- Work request -
Would you please copy every line below that includes the string "rcases"?

- Information -
-- ==== Sys2Proof/Laws/Sparse.lean ====
section
/-!
SUPPORT. The laws of sparse tables: what a key reads as after each operation, and that each keeps the canonical form.
-/
namespace Sys2Proof.Machine

variable {α : Type}

@[simp] theorem sget_nil (d : α) (k : Nat) : sget d [] k = d := rfl

theorem sget_cons (d : α) (p : Nat × α) (m : Sparse α) (k : Nat) : sget d (p :: m) k = if p.1 = k then p.2 else sget d m k := rfl

@[simp] theorem sget_sdrop_same (d : α) (m : Sparse α) (k : Nat) : sget d (sdrop m k) k = d := by
  induction m with
  | nil => rfl
  | cons p m ih => simp only [sdrop]; split <;> simp_all [sget_cons]

theorem sget_sdrop_ne (d : α) (m : Sparse α) {k j : Nat} (h : j ≠ k) : sget d (sdrop m k) j = sget d m j := by
  induction m with
  | nil => rfl
  | cons p m ih => simp only [sdrop]; split <;> simp_all [sget_cons]; intro e; exact absurd e.symm h

theorem sget_sdrop (d : α) (m : Sparse α) (k j : Nat) : sget d (sdrop m k) j = if j = k then d else sget d m j := by
  split
  · next h => subst h; simp
  · next h => exact sget_sdrop_ne d m h

theorem sget_sinsert_same (d : α) (m : Sparse α) (k : Nat) (v : α) (h : ∀ p ∈ m, p.1 ≠ k) : sget d (sinsert m k v) k = v := by
  induction m with
  | nil => simp [sinsert, sget_cons]
  | cons p m ih =>
    simp only [sinsert]; split
    · simp [sget_cons]
    · simp only [sget_cons, if_neg (h p (by simp))]; exact ih (fun q hq => h q (by simp [hq]))

theorem sget_sinsert_ne (d : α) (m : Sparse α) {k j : Nat} (v : α) (h : j ≠ k) : sget d (sinsert m k v) j = sget d m j := by
  induction m with
  | nil => simp [sinsert, sget_cons, Ne.symm h]
  | cons p m ih => simp only [sinsert]; split <;> simp_all [sget_cons, Ne.symm h]

theorem sdrop_no_key (m : Sparse α) (k : Nat) : ∀ p ∈ sdrop m k, p.1 ≠ k := by
  induction m with
  | nil => simp [sdrop]
  | cons p m ih =>
    simp only [sdrop]; split
    · exact ih
    · next h => exact List.forall_mem_cons.2 ⟨h, ih⟩

/-- A key reads as what was written to it last. -/
@[simp] theorem sget_sput_same [DecidableEq α] (d : α) (m : Sparse α) (k : Nat) (v : α) : sget d (sput d m k v) k = v := by
  simp only [sput]; split
  · next h => simp [h]
  · exact sget_sinsert_same d _ k v (sdrop_no_key m k)

/-- A write leaves every other key alone, whatever the defaults are. -/
theorem sget_sput_ne [DecidableEq α] (d e : α) (m : Sparse α) {k j : Nat} (v : α) (h : j ≠ k) : sget e (sput d m k v) j = sget e m j := by
  simp only [sput]; split
  · exact sget_sdrop_ne e m h
  · rw [sget_sinsert_ne e _ v h, sget_sdrop_ne e m h]

theorem sget_sput [DecidableEq α] (d : α) (m : Sparse α) (k j : Nat) (v : α) : sget d (sput d m k v) j = if j = k then v else sget d m j := by
  split
  · next h => subst h; simp
  · next h => exact sget_sput_ne d d m v h

/-! ## The canonical form -/

theorem srising_mono {m : Sparse α} : ∀ {lo hi : Nat}, lo ≤ hi → srising hi m = true → srising lo m = true := by
  cases m with
  | nil => intros; rfl
  | cons p m => intro lo hi h; simp only [srising, Bool.and_eq_true, decide_eq_true_eq]; rintro ⟨a, b⟩; exact ⟨Nat.le_trans h a, b⟩

theorem srising_sdrop (m : Sparse α) (k : Nat) : ∀ lo, srising lo m = true → srising lo (sdrop m k) = true := by
  induction m with
  | nil => intros; rfl
  | cons p m ih =>
    intro lo h
    simp only [srising, Bool.and_eq_true, decide_eq_true_eq] at h
    simp only [sdrop]; split
    · exact srising_mono (Nat.le_succ_of_le h.1) (ih _ h.2)
    · simp only [srising, Bool.and_eq_true, decide_eq_true_eq]; exact ⟨h.1, ih _ h.2⟩

theorem srising_sinsert (m : Sparse α) (k : Nat) (v : α) :
    ∀ lo, lo ≤ k → srising lo m = true → (∀ p ∈ m, p.1 ≠ k) → srising lo (sinsert m k v) = true := by
  induction m with
  | nil => intro lo h _ _; simp [sinsert, srising, h]
  | cons p m ih =>
    intro lo hk h hne
    simp only [srising, Bool.and_eq_true, decide_eq_true_eq] at h
    simp only [sinsert]; split
    · simp only [srising, Bool.and_eq_true, decide_eq_true_eq]; exact ⟨hk, by omega, h.2⟩
    · have hp := hne p (by simp)
      simp only [srising, Bool.and_eq_true, decide_eq_true_eq]
      exact ⟨h.1, ih _ (by omega) h.2 (fun q hq => hne q (by simp [hq]))⟩

theorem mem_sdrop {m : Sparse α} {k : Nat} {p : Nat × α} : p ∈ sdrop m k → p ∈ m := by
  induction m with
  | nil => simp [sdrop]
  | cons q m ih =>
    simp only [sdrop]; split
    · exact fun h => List.mem_cons_of_mem _ (ih h)
    · intro h
      rcases List.mem_cons.1 h with rfl | h
      · exact List.mem_cons_self
      · exact List.mem_cons_of_mem _ (ih h)

theorem mem_sinsert {m : Sparse α} {k : Nat} {v : α} {p : Nat × α} : p ∈ sinsert m k v → p = (k, v) ∨ p ∈ m := by
  induction m with
  | nil => simp [sinsert]
  | cons q m ih =>
    simp only [sinsert]; split
    · exact fun h => List.mem_cons.1 h
    · intro h
      rcases List.mem_cons.1 h with rfl | h
      · exact .inr List.mem_cons_self
      · exact (ih h).imp id (List.mem_cons_of_mem _)

/-- A write keeps the canonical form. -/
theorem scanon_sput [DecidableEq α] (d : Nat → α) (m : Sparse α) (k : Nat) (v : α) (h : scanon d m = true) : scanon d (sput (d k) m k v) = true := by
  simp only [scanon, Bool.and_eq_true, List.all_eq_true, decide_eq_true_eq] at h ⊢
  simp only [sput]; split
  · exact ⟨srising_sdrop m k 0 h.1, fun p hp => h.2 p (mem_sdrop hp)⟩
  · next hv =>
    refine ⟨srising_sinsert _ k v 0 (Nat.zero_le _) (srising_sdrop m k 0 h.1) (sdrop_no_key m k), fun p hp => ?_⟩
    rcases mem_sinsert hp with rfl | hp
    · exact hv
    · exact h.2 p (mem_sdrop hp)

theorem scanon_sdrop [DecidableEq α] (d : Nat → α) (m : Sparse α) (k : Nat) (h : scanon d m = true) : scanon d (sdrop m k) = true := by
  simp only [scanon, Bool.and_eq_true, List.all_eq_true, decide_eq_true_eq] at h ⊢
  exact ⟨srising_sdrop m k 0 h.1, fun p hp => h.2 p (mem_sdrop hp)⟩

theorem srising_filter (f : Nat × α → Bool) (m : Sparse α) : ∀ lo, srising lo m = true → srising lo (m.filter f) = true := by
  induction m with
  | nil => intros; rfl
  | cons p m ih =>
    intro lo h
    simp only [srising, Bool.and_eq_true, decide_eq_true_eq] at h
    simp only [List.filter]; split
    · simp only [srising, Bool.and_eq_true, decide_eq_true_eq]; exact ⟨h.1, ih _ h.2⟩
    · exact srising_mono (Nat.le_succ_of_le h.1) (ih _ h.2)

/-- Dropping entries keeps the canonical form. -/
theorem scanon_filter [DecidableEq α] (d : Nat → α) (f : Nat × α → Bool) (m : Sparse α) (h : scanon d m = true) : scanon d (m.filter f) = true := by
  simp only [scanon, Bool.and_eq_true, List.all_eq_true, decide_eq_true_eq] at h ⊢
  exact ⟨srising_filter f m 0 h.1, fun p hp => h.2 p (List.mem_filter.1 hp).1⟩

theorem scanon_sclear [DecidableEq α] (d : Nat → α) (m : Sparse α) (lo hi : Nat) (h : scanon d m = true) : scanon d (sclear m lo hi) = true :=
  scanon_filter d _ m h

/-- A table that lists the same value under every key of a list of numbers. -/
theorem sget_map_mem (d v : α) (f : Nat → Nat) (k : Nat) (l : List Nat) (h : k ∈ l) : sget d (l.map (fun i => (f i, v))) (f k) = v := by
  induction l with
  | nil => cases h
  | cons a t ih =>
    simp only [List.map_cons, sget]
    split
    · rfl
    · rename_i hne
      rcases List.mem_cons.mp h with rfl | h
      · exact absurd rfl hne
      · exact ih h

end Sys2Proof.Machine
end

- Output for this exercise -
      rcases List.mem_cons.1 h with rfl | h
      rcases List.mem_cons.1 h with rfl | h
    rcases mem_sinsert hp with rfl | hp
      rcases List.mem_cons.mp h with rfl | h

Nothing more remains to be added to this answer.